«A veces te dan hasta arcadas», dicen los empresarios sobre el olor de la ría

Puente de Llanes, zona de la villa donde los hosteleros denuncian malos olores. /  JUAN LLACA
Puente de Llanes, zona de la villa donde los hosteleros denuncian malos olores. / JUAN LLACA

Hosteleros y comerciantes piden al Ayuntamiento de Llanes que busque una solución al hedor que desprende el Carrocedo debido al ocle podre

LUCÍA RAMOS LLANES.

Durante las pasadas navidades los hosteleros y comerciantes que tienen sus negocios ubicados en uno de los principales puntos turísticos de la capital llanisca, el entorno del puerto deportivo, tuvieron una desagradable compañía. La confluencia de las mareas bajas, la acumulación de ocle en la ría del Carrocedo y unas temperaturas anormalmente elevadas para esa época del año hicieron que volviese a aparecer el temido hedor que en ocasiones invade el centro de la villa.

«Algunos días no había quien parase por la zona porque el olor era realmente desagradable», aseveraba Marisa Uría desde el restaurante Uría que regenta. «La peste nos afecta, pues mucha gente prefiere irse a comer o a tomar algo a otras zonas en vez de aquí», lamentó, y tildó de «vergonzosa» una situación que, aseveró, «no es nueva. Se repite de forma periódica todos los años y llevamos con ello toda la vida», apuntó. Por este motivo, considera que desde las administraciones «debería haber previsión y se debe dragar con cierta frecuencia la ría para evitar que se llene de porquería y de ocle».

Para Juanjo Noriega, camarero en la Casa del Mar, detrás del mal olor no solo están las algas en descomposición. «También influyen los alivios que se hacen a veces en el río por la zona del puente», señaló, e instó a los gobernantes, locales y regionales, a buscar una solución a los problemas que con frecuencia presenta la red de saneamiento.

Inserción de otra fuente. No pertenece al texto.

-- ==== Sys2Proof/Machine/PkeOps.lean ====
section
/-! DEFINITION. Public-key, lattice and hash-based operations of the engines (R202-R220). -/

namespace Sys2Proof.Machine

/-! ## Parts of the auxiliary block (R208) -/

/-- The algorithm of a command's key: inline or ephemeral in OPT, else the record's. -/
def pkeAlgOf (c : Cmd) : Nat :=
  let x := c.desc
  if pInl x || (x.opcode = 0x0305 && pVar x = 1) then x.opt else (key1 c).alg

/-- STR_LEN and SALT_LEN of ARGS. -/
def strLen (a : Bytes) : Nat := leAt a 0 2
def saltLen (a : Bytes) : Nat := leAt a 2 2

/-- Size of an HBS public key by its type codes (R213); none for a code that SP 800-208 does not approve. -/
def hbsPkLen (variant : Nat) (a : Bytes) : Option Nat :=
  let pk := a.drop 8
  if variant = 1 then
    let n := lmsPkLen (pk.drop 4)
    if n = 0 then none else some (4 + n)
  else ((if variant = 2 then xmssSet (beNat (pk.take 4)) else xmssMtSet (beNat (pk.take 4))).map (fun p => 4 + 2 * p.n))

/-- Size of the inline key part. -/
def inlLen (c : Cmd) : Nat :=
  if !(pInl c.desc) then 0
  else if c.desc.opcode = 0x030E then (hbsPkLen (pVar c.desc) (auxOf c)).getD 0
  else pkLen c.desc.opt

/-- Offsets of the string, the operand and the template. -/
def strAt (c : Cmd) : Nat := 8 + alignUp (inlLen c) 8
def operandAt (c : Cmd) : Nat := alignUp (strAt c + strLen (auxOf c)) 8
def tmplAt (c : Cmd) : Nat := if c.desc.opcode = 0x0305 then alignUp (operandAt c + pkLen (pkeAlgOf c)) 8 else operandAt c

/-- The string, the operand and the template. -/
def strOf (c : Cmd) : Bytes := slice (auxOf c) (strAt c) (strLen (auxOf c))
def operandOf (c : Cmd) : Bytes := (auxOf c).drop (operandAt c)
def pkeTmpl (c : Cmd) : Tmpl := tmplOf (slice (auxOf c) (tmplAt c) 64)

/-- The public key of a command: inline, or the record's. -/
def pkOf (c : Cmd) : Bytes :=
  if pInl c.desc then slice (auxOf c) 8 (inlLen c) else pubOf (key1 c).alg (key1 c).pubOnly (key1 c).mat

/-- An inline key that fails R203. -/
def inlBad (c : Cmd) : Bool := pInl c.desc && !(pubKeyOk c.desc.opt (pkOf c))

/-- The digest of a command's message. -/
def digestOf (c : Cmd) (hash : Nat) : Bytes := if pPre c.desc then srcOf c else hashRun hash (srcOf c)

/-! ## ECDSA and EdDSA (R210) -/

/-- The largest signature of a curve (R208). -/
def ecdsaMax (c : Cmd) (alg : Nat) : Nat :=
  let n := (curveOf alg).size
  if pDer c.desc then (if n = 32 then 72 else 104) else 2 * n

/-- ECDSA_SIGN. -/
def opEcdsaSign (c : Cmd) (d : Dev) : OpOut :=
  let k := key1 c
  let cv := curveOf k.alg
  let det := pDet c.desc
  let n := (if cv.size = 32 then 80 else 112) - (if det then 32 else 0)
  needRoom c (ecdsaMax c k.alg) d <| withRandom c n d fun rnd d =>
    let s := ecdsaSign cv (pHash c.desc) (beNat (k.mat.take cv.size)) (digestOf c (pHash c.desc)) (if det then [] else rnd.take 32)
    .done (okOut (if pDer c.desc then derSig s.1 s.2 else beBytes cv.size s.1 ++ beBytes cv.size s.2)) d

/-- A public key that fails its check. -/
def badKey : Result := failed stBAD_DESCRIPTOR 0x0108

/-- ECDSA_VERIFY. -/
def opEcdsaVerify (c : Cmd) (d : Dev) : OpOut :=
  let cv := curveOf (pkeAlgOf c)
  let sig := operandOf c
  let rs : Option (Nat × Nat) :=
    if pDer c.desc then derParse sig else some (beNat (sig.take cv.size), beNat (sig.drop cv.size))
  if (if pDer c.desc then (if cv.size = 32 then 72 else 104) < sig.length else sig.length ≠ 2 * cv.size) then .done (failed stBAD_LENGTH 0) d
  else match ecDecode cv (pkOf c), rs with
    | none, _ => .done badKey d
    | some _, none => .done (failed stBAD_DESCRIPTOR (0x0100 + operandAt c)) d
    | some q, some (r, s) => .done (verdict (ecdsaOk cv q (digestOf c (pHash c.desc)) r s)) d

/-- The message that Ed25519 signs: for Ed25519ph its SHA-512 digest. -/
def edMessage (c : Cmd) : Bytes := if pVar c.desc = 2 then digestOf c 4 else srcOf c

/-- EDDSA_SIGN. -/
def opEddsaSign (c : Cmd) (d : Dev) : OpOut :=
  withRandom c 48 d fun _ d => .done (okOut (edSign (pVar c.desc) (strOf c) ((key1 c).mat.take 32) (edMessage c))) d

/-- EDDSA_VERIFY. -/
def opEddsaVerify (c : Cmd) (d : Dev) : OpOut :=
  if (operandOf c).length ≠ 64 then .done (failed stBAD_LENGTH 0) d
  else if inlBad c then .done badKey d
  else .done (verdict (edOk (pVar c.desc) (strOf c) (pkOf c) (edMessage c) (operandOf c))) d

/-! ## Agreement and encapsulation (R215, R216) -/

/-- A shared secret stored as a generic secret: under a parent, or as the device's own. -/
def secretDone (c : Cmd) (parent : Option KeyRec) (t : Tmpl) (mat out : Bytes) : Result :=
  match parent with
  | some p => childDone c p t 0x0020 mat out
  | none =>
    if t.cls = 2 then failed stBAD_DESCRIPTOR 0x0102
    else created c t (recOf t 0x0020 (t.attr + attrLocal) false mat 0 false) out

/-- The shared secret of a private value and a peer key; none where X25519 gives zero (R215). -/
def ecdhSecret (alg : Nat) (mat peer : Bytes) : Option Bytes :=
  if alg = 0x0111 then
    let s := x25519 (mat.take 32) peer
    if s = zeros 32 then none else some s
  else
    let cv := curveOf alg
    match ecDecode cv peer with
    | some q => (ecMul cv (beNat (mat.take cv.size)) (some q)).map (fun s => beBytes cv.size s.1)
    | none => none

/-- The template of a shared secret in form (R215): ALG 0 or generic secret, DERIVE and no other use bit. -/
def secretTmplFault (t : Tmpl) : Option Denial :=
  let algOk : Bool := t.alg = 0 || t.alg = 0x0020
  let useOk : Bool := bits t.attr 15 0 = 2 ^ atDERIVE
  match tmplFault t 0x0020 false algOk true (t.rsaE = 0) with
  | some off => some (stBAD_DESCRIPTOR, 0x0100 + (if useOk then off else min off 0x08))
  | none => if useOk then none else some (stBAD_DESCRIPTOR, 0x0108)

/-- ECDH_AGREE. -/
def opEcdh (c : Cmd) (d : Dev) : OpOut :=
  let alg := pkeAlgOf c
  let peer := slice (auxOf c) (operandAt c) (pkLen alg)
  let t := pkeTmpl c
  let eph : Bool := pVar c.desc = 1
  let base := if alg = 0x0102 then 64 else 48
  if c.desc.auxLen ≠ tmplAt c + 64 then .done (failed stBAD_LENGTH 0) d
  else if let some e := secretTmplFault t then .done (failed e.1 e.2) d
  else if !(pubKeyOk alg peer) then .done badKey d
  else withRandom c (base + (if eph then genDraw alg else 0)) d fun rnd d =>
    if eph then
      match genMat alg 0 rnd with
      | none => .done (failed stENGINE 0) d
      | some mat =>
        match ecdhSecret alg mat peer with
        | none => .done badKey d
        | some s => .done (secretDone c none t s (pubOf alg false mat)) d
    else match ecdhSecret alg (key1 c).mat peer with
      | none => .done badKey d
      | some s => .done (secretDone c (some (key1 c)) t s []) d

/-- A KEM secret stored, with the material of KEY2_HANDLE behind it under COMBINE (R216). -/
def kemDone (c : Cmd) (s out : Bytes) : Result :=
  let t := pkeTmpl c
  let stored : Option KeyRec := if pInl c.desc && c.desc.opcode = 0x0308 then none else some (key1 c)
  if pComb c.desc then
    let p := key2 c
    if 128 < 32 + p.mat.length then failed stBAD_LENGTH 0
    else if bit t.attr atEXPORTABLE && stored.any (fun k => !(bit k.attr atEXPORTABLE)) then failed stBAD_DESCRIPTOR 0x0108
    else childDone c p t 0x0020 (s ++ p.mat) out
  else secretDone c stored t s out

/-- MLKEM_ENCAP. -/
def opEncap (c : Cmd) (d : Dev) : OpOut :=
  let alg := pkeAlgOf c
  if inlBad c then .done badKey d
  else if c.desc.auxLen ≠ tmplAt c + 64 then .done (failed stBAD_LENGTH 0) d
  else needRoom c (kemCtLen alg) d <| withRandom c 96 d fun rnd d =>
    let r := kemEncap alg (pkOf c) (rnd.take 32)
    .done (kemDone c r.1 r.2) d

/-- MLKEM_DECAP. -/
def opDecap (c : Cmd) (d : Dev) : OpOut :=
  let k := key1 c
  if (srcOf c).length ≠ kemCtLen k.alg then .done (failed stBAD_LENGTH 0) d
  else if c.desc.auxLen ≠ tmplAt c + 64 then .done (failed stBAD_LENGTH 0) d
  else withRandom c 192 d fun _ d => .done (kemDone c (kemDecap k.alg k.mat (srcOf c)) []) d

/-! ## RSA (R211) -/

/-- Masking draw of a private operation (R217). -/
def rsaDraw (alg : Nat) : Nat := if alg = 0x0201 then 48 else if alg = 0x0202 then 64 else 80

/-- The plaintext that OAEP holds at most. -/
def oaepMax (alg hash : Nat) : Nat := rsaK alg - 2 * hashSize hash - 2

/-- RSA_PRIVATE. -/
def opRsaPrivate (c : Cmd) (d : Dev) : OpOut :=
  let k := key1 c
  let kk := rsaK k.alg
  let h := pHash c.desc
  let v := pVar c.desc
  let salt := saltLen (auxOf c)
  if v = 3 then
    if (srcOf c).length ≠ kk then .done (failed stBAD_LENGTH 0) d
    else needRoom c (oaepMax k.alg h) d <| withRandom c (rsaDraw k.alg) d fun _ d =>
      let n := (rsaPubOf k.alg k.mat).n
      let x := beNat (srcOf c)
      match (if n ≤ x then none else oaepDecode h kk (strOf c) (beBytes kk (rsaPriv k.alg k.mat x))) with
      | some m => .done (okOut m) d
      | none => .done (authFail c []) d
  else needRoom c kk d <| withRandom c (rsaDraw k.alg + (if v = 1 then salt else 0)) d fun rnd d =>
    let em := if v = 1 then pssEncode h kk (digestOf c h) (rnd.take salt) else pkcsEncode h kk (digestOf c h)
    .done (okOut (beBytes kk (rsaPriv k.alg k.mat (beNat em)))) d

/-- An RSA signature verifies (R211). -/
def rsaSigOk (alg : Nat) (pk : Bytes) (variant hash salt : Nat) (digest sig : Bytes) : Bool :=
  let p := rsaPubOf alg pk
  let s := beNat sig
  let em := beBytes p.k (powMod s p.e p.n)
  s < p.n && (if variant = 1 then pssOk hash p.k salt digest em else em = pkcsEncode hash p.k digest)

/-- RSA_PUBLIC. -/
def opRsaPublic (c : Cmd) (d : Dev) : OpOut :=
  let alg := pkeAlgOf c
  let kk := rsaK alg
  let h := pHash c.desc
  let pk := pkOf c
  if inlBad c then .done badKey d
  else if pVar c.desc = 3 then
    if oaepMax alg h < (srcOf c).length then .done (failed stBAD_LENGTH 0) d
    else needRoom c kk d <| withRandom c (hashSize h) d fun seed d =>
      let p := rsaPubOf alg pk
      .done (okOut (beBytes kk (powMod (beNat (oaepEncode h kk (strOf c) (srcOf c) seed)) p.e p.n))) d
  else if (operandOf c).length ≠ kk then .done (failed stBAD_LENGTH 0) d
  else .done (verdict (rsaSigOk alg pk (pVar c.desc) h (saltLen (auxOf c)) (digestOf c h) (operandOf c))) d

/-! ## ML-DSA, SLH-DSA, hash-based signatures (R212, R213) -/

/-- The message of a pure or pre-hashed form. -/
def pqOf (c : Cmd) : Bytes := pqMessage (if pPre c.desc then pHash c.desc else 0) (strOf c) (srcOf c)

/-- MLDSA_SIGN: at the iteration limit the command ends with ENGINE_FAULT. -/
def opMldsaSign (c : Cmd) (d : Dev) : OpOut :=
  let k := key1 c
  let det := pDet c.desc
  needRoom c (dsaSigLen k.alg) d <| withRandom c (if det then 0 else 32) d fun rnd d1 =>
    let r := dsaSign k.alg k.mat (pqOf c) (if det then zeros 32 else rnd)
    withRandom c (160 * r.2) d1 fun _ d =>
      match r.1 with
      | some sig => .done (okOut sig) d
      | none => .done (failed stENGINE 0) d

/-- MLDSA_VERIFY. -/
def opMldsaVerify (c : Cmd) (d : Dev) : OpOut :=
  let alg := pkeAlgOf c
  if (operandOf c).length ≠ dsaSigLen alg then .done (failed stBAD_LENGTH 0) d
  else if inlBad c then .done badKey d
  else .done (verdict (dsaOk alg (pkOf c) (pqOf c) (operandOf c))) d

/-- SLHDSA_SIGN. -/
def opSlhSign (c : Cmd) (d : Dev) : OpOut :=
  let k := key1 c
  let det := pDet c.desc
  needRoom c (slhSigLen k.alg) d <| withRandom c (if det then 64 else 80) d fun rnd d =>
    .done (okOut (slhSign k.alg k.mat (pqOf c) (if det then slice k.mat 32 16 else rnd.take 16))) d

/-- SLHDSA_VERIFY. -/
def opSlhVerify (c : Cmd) (d : Dev) : OpOut :=
  let alg := pkeAlgOf c
  if (operandOf c).length ≠ slhSigLen alg then .done (failed stBAD_LENGTH 0) d
  else if inlBad c then .done badKey d
  else .done (verdict (slhOk alg (pkOf c) (pqOf c) (operandOf c))) d

/-- HBS_VERIFY. -/
def opHbsVerify (c : Cmd) (d : Dev) : OpOut :=
  let v := pVar c.desc
  match hbsPkLen v (auxOf c) with
  | none => .done badKey d
  | some _ =>
    let r := if v = 1 then hssOk (pkOf c) (srcOf c) (operandOf c) else xmssOk (v = 3) (pkOf c) (srcOf c) (operandOf c)
    match r with
    | some ok => .done (verdict ok) d
    | none => .done (failed stBAD_DESCRIPTOR (0x0100 + operandAt c)) d

/-- IMAGE_VERIFY (R214). -/
def opImageVerify (c : Cmd) (d : Dev) : OpOut :=
  let k := key1 c
  let h := pHash c.desc
  let v := pVar c.desc
  let sig := operandOf c
  let pk := pkOf c
  let digest := hashRun h (srcOf c)
  let formOk : Bool := (if algRsa k.alg then v = 1 || v = 2 else v = 0) && (k.alg ≠ 0x0110 || h = 4)
  let size := if algEc k.alg then 2 * (curveOf k.alg).size else if k.alg = 0x0110 then 64 else if algRsa k.alg then rsaK k.alg
    else if algDsa k.alg then dsaSigLen k.alg else slhSigLen k.alg
  if !formOk then .done (failed stBAD_DESCRIPTOR 0x06) d
  else if v ≠ 1 && saltLen (auxOf c) ≠ 0 then .done (failed stBAD_DESCRIPTOR 0x0102) d
  else if sig.length ≠ size then .done (failed stBAD_LENGTH 0) d
  else
    let ok : Bool :=
      if algEc k.alg then
        let cv := curveOf k.alg
        match ecDecode cv pk with
        | some q => ecdsaOk cv q digest (beNat (sig.take cv.size)) (beNat (sig.drop cv.size))
        | none => false
      else if k.alg = 0x0110 then edOk 2 [] pk digest sig
      else if algRsa k.alg then rsaSigOk k.alg pk v h (saltLen (auxOf c)) digest sig
      else if algDsa k.alg then dsaOk k.alg pk (pqMessage h [] digest) sig
      else slhOk k.alg pk (pqMessage h [] digest) sig
    let out := if c.desc.dstLen = 0 then [] else digest
    .done { verdict ok with r0 := leNat (digest.take 8), out := out, outLen := if ok then out.length else 0 } d

/-! ## Key generation and export (R205, R206) -/

/-- KEY_GENERATE_PAIR. -/
def opGeneratePair (c : Cmd) (d : Dev) : OpOut :=
  let t := tmplOf (auxOf c)
  let p := c.desc.param
  let pubOut (pk : Bytes) : Bytes := if bit p 0 then pk else []
  if bit p 1 then
    let pk := srcOf c
    if !(pubKeyOk t.alg pk) then .done (failed stBAD_DESCRIPTOR 0) d
    else .done (created c t (recOf t t.alg t.attr true pk 0 false) (pubOut pk)) d
  else withRandom c (genDraw t.alg) d fun rnd d =>
    match genMat t.alg (if t.rsaE = 0 then 65537 else t.rsaE) rnd with
    | none => .done (failed stENGINE 0) d
    | some mat => .done (created c t (recOf t t.alg (t.attr + attrLocal) false mat 0 false) (pubOut (pubOf t.alg false mat))) d

/-- KEY_PUBLIC_EXPORT. -/
def opPublicExport (c : Cmd) (d : Dev) : OpOut :=
  let k := key1 c
  let pk := pubOf k.alg k.pubOnly k.mat
  needRoom c pk.length d <| .done { okOut pk with r0 := kcvNat k } d

/-! ## Auxiliary blocks (R208, R209) -/

/-- The form of ARGS and of the parts whose place the descriptor fixes. -/
def pkeAuxFault (c : Cmd) : Option Denial :=
  let x := c.desc
  let op := x.opcode
  let a := auxOf c
  let v := pVar x
  let hasStr : Bool := op = 0x0303 || op = 0x0304 || ((op = 0x0306 || op = 0x0307) && v = 3) || (0x030A ≤ op && op ≤ 0x030D)
  let eddsa : Bool := op = 0x0303 || op = 0x0304
  let sl := strLen a
  let strOk : Bool := if !hasStr then sl = 0
    else sl ≤ 255 && (!eddsa || v = 2 || (if v = 1 then 1 ≤ sl else sl = 0))
  let saltOk : Bool := saltLen a = 0
    || ((op = 0x0306 || op = 0x0307 || op = 0x030F) && v = 1 && saltLen a ≤ hashSize (pHash x))
  let hasTmpl : Bool := op = 0x0305 || op = 0x0308 || op = 0x0309
  let hasOperand : Bool := op = 0x0302 || op = 0x0304 || (op = 0x0307 && v ≠ 3) || op = 0x030B || 0x030D ≤ op
  let partsEnd := if sl = 0 then 8 + inlLen c else strAt c + sl
  if !strOk then some (stBAD_DESCRIPTOR, 0x0100)
  else if !saltOk then some (stBAD_DESCRIPTOR, 0x0102)
  else if leAt a 4 4 ≠ 0 then some (stBAD_DESCRIPTOR, 0x0104)
  else if op = 0x030E && (hbsPkLen v a).isNone then some (stBAD_DESCRIPTOR, 0x0108)
  else if hasOperand && x.auxLen < operandAt c then some (stBAD_LENGTH, 0)
  else if !hasOperand && !hasTmpl && x.auxLen ≠ partsEnd && x.auxLen ≠ alignUp partsEnd 8 then some (stBAD_LENGTH, 0)
  else none

end Sys2Proof.Machine
end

De la misma opinión es Laura Amieva, camarera en la sidrería Colón, ubicada a pocos metros del puente de Llanes. «Que se siente la gente en la terraza y comente el mal olor es muy incómodo, la verdad», reconoció. «Aunque no nos culpan a nosotros, claro está; es un fastidio porque, además, coincidió justo con las vacaciones de Navidad», indicó. En su caso, no supo precisar si la pestilencia procede del ocle, de las aguas residuales que en ocasiones se vierten en la zona de Las Marismas o de una mezcla de ambos, pero sí dejó clara su postura: «Que dejen de pasarse la pelota entre ellos -por el Ayuntamiento de Llanes y el Principado- y trabajen para detectar el problema y solucionarlo», exigió.

Una reclamación con la que se mostró de acuerdo Azucena Esteban, de Frutas Azucena, quien aseveró que «a veces el olor es tan fuerte y nauseabundo que te dan hasta arcadas». El problema, agregó, se repite «año tras año y la gente está hasta acostumbrada». Para evitarlo, apuntó, «se debería limpiar el puerto deportivo cada seis meses».

Difícil solución

Sin embargo, no todo el mundo en la zona coincide con este parecer. Para uno de los comerciantes del entorno de la ría no hay solución que valga al problema de los malos olores. «Lleva toda la vida existiendo y así seguirá, es irremediable en un puerto con la forma del de Llanes, porque las mareas meten continuamente el ocle y éste fermenta en unos pocos días», apuntó este pequeño empresario. «Quizás en momentos puntuales sí se pueden retirar las algas para evitar que se mezclen con la arena y creen sedimentos, pero para evitar el mal olor debería haber una pala limpiando continuamente y eso no es viable», indicó. El Ayuntamiento llanisco ya exigió a principios de año a Puertos que procediese a recoger el ocle acumulado, pero por el momento éste sigue en la ría.